(Stored data)
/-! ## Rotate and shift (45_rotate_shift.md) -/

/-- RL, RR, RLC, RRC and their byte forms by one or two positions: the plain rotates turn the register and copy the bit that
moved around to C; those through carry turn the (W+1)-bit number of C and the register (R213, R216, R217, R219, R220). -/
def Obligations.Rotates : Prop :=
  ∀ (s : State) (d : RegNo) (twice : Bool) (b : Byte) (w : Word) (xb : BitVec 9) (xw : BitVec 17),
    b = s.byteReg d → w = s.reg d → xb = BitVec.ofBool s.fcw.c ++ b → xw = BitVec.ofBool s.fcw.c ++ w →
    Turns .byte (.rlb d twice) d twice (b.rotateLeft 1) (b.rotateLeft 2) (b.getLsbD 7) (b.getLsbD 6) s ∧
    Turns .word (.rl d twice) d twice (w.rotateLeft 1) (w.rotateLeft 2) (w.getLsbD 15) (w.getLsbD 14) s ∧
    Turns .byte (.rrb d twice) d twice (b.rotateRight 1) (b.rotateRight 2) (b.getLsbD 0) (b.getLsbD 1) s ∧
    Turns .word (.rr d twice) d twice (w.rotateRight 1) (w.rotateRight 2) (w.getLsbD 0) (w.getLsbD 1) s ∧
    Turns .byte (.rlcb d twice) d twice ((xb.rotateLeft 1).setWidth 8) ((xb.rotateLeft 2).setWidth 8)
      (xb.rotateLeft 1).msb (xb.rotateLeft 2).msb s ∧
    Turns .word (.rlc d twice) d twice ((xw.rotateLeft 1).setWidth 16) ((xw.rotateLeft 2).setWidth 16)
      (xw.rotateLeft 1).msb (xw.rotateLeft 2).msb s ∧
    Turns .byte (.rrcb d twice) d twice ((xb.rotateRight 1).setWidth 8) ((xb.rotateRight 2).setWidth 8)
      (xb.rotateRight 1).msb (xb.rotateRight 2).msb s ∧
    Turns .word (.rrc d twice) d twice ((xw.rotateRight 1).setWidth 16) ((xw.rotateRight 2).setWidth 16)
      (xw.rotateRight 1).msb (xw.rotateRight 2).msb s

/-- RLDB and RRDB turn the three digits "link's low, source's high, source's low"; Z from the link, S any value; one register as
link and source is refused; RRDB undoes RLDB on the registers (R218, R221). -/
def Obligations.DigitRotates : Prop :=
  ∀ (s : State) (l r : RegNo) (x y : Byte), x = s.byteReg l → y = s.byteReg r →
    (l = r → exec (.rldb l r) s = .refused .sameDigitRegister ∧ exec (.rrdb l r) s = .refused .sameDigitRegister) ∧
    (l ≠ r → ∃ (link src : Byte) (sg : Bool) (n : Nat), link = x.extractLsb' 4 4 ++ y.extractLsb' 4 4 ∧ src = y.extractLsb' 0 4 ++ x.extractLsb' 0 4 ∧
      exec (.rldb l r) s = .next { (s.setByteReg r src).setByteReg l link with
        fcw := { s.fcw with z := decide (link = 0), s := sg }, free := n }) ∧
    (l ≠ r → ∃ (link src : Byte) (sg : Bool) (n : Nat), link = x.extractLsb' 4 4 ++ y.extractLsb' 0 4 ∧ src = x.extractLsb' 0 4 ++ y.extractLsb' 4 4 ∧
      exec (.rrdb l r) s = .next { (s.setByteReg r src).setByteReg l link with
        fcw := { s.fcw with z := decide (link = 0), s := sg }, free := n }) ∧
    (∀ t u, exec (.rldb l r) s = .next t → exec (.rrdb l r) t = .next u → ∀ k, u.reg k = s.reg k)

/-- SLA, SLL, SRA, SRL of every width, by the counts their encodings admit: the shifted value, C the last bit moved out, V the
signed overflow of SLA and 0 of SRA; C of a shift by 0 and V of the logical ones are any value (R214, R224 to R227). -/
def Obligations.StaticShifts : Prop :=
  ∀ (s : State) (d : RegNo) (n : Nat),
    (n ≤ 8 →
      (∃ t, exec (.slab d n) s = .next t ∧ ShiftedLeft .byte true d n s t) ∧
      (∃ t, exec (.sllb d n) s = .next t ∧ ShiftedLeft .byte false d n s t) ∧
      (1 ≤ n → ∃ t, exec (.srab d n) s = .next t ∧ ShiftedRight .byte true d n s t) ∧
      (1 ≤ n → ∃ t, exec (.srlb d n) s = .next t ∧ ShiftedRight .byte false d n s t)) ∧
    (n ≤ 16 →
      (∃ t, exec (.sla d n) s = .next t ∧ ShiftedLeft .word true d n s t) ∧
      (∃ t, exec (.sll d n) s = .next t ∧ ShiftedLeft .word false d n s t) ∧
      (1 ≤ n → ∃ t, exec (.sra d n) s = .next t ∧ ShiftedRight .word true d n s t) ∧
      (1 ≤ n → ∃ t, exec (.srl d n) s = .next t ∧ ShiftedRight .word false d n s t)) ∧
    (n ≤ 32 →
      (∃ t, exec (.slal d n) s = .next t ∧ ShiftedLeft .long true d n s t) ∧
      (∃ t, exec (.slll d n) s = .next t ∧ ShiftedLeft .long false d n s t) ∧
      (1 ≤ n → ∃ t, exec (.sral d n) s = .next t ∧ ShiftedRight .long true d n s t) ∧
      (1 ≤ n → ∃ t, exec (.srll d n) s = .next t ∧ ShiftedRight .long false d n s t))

*What to produce*
Starting with the first line above and ending with the line that holds "(xb.rotateRight 1).msb (xb.rotateRight", restate each line word for word and add nothing else.

*Expected answer*
/-! ## Rotate and shift (45_rotate_shift.md) -/

/-- RL, RR, RLC, RRC and their byte forms by one or two positions: the plain rotates turn the register and copy the bit that
moved around to C; those through carry turn the (W+1)-bit number of C and the register (R213, R216, R217, R219, R220). -/
def Obligations.Rotates : Prop :=
  ∀ (s : State) (d : RegNo) (twice : Bool) (b : Byte) (w : Word) (xb : BitVec 9) (xw : BitVec 17),
    b = s.byteReg d → w = s.reg d → xb = BitVec.ofBool s.fcw.c ++ b → xw = BitVec.ofBool s.fcw.c ++ w →
    Turns .byte (.rlb d twice) d twice (b.rotateLeft 1) (b.rotateLeft 2) (b.getLsbD 7) (b.getLsbD 6) s ∧
    Turns .word (.rl d twice) d twice (w.rotateLeft 1) (w.rotateLeft 2) (w.getLsbD 15) (w.getLsbD 14) s ∧
    Turns .byte (.rrb d twice) d twice (b.rotateRight 1) (b.rotateRight 2) (b.getLsbD 0) (b.getLsbD 1) s ∧
    Turns .word (.rr d twice) d twice (w.rotateRight 1) (w.rotateRight 2) (w.getLsbD 0) (w.getLsbD 1) s ∧
    Turns .byte (.rlcb d twice) d twice ((xb.rotateLeft 1).setWidth 8) ((xb.rotateLeft 2).setWidth 8)
      (xb.rotateLeft 1).msb (xb.rotateLeft 2).msb s ∧
    Turns .word (.rlc d twice) d twice ((xw.rotateLeft 1).setWidth 16) ((xw.rotateLeft 2).setWidth 16)
      (xw.rotateLeft 1).msb (xw.rotateLeft 2).msb s ∧
    Turns .byte (.rrcb d twice) d twice ((xb.rotateRight 1).setWidth 8) ((xb.rotateRight 2).setWidth 8)
      (xb.rotateRight 1).msb (xb.rotateRight 2).msb s ∧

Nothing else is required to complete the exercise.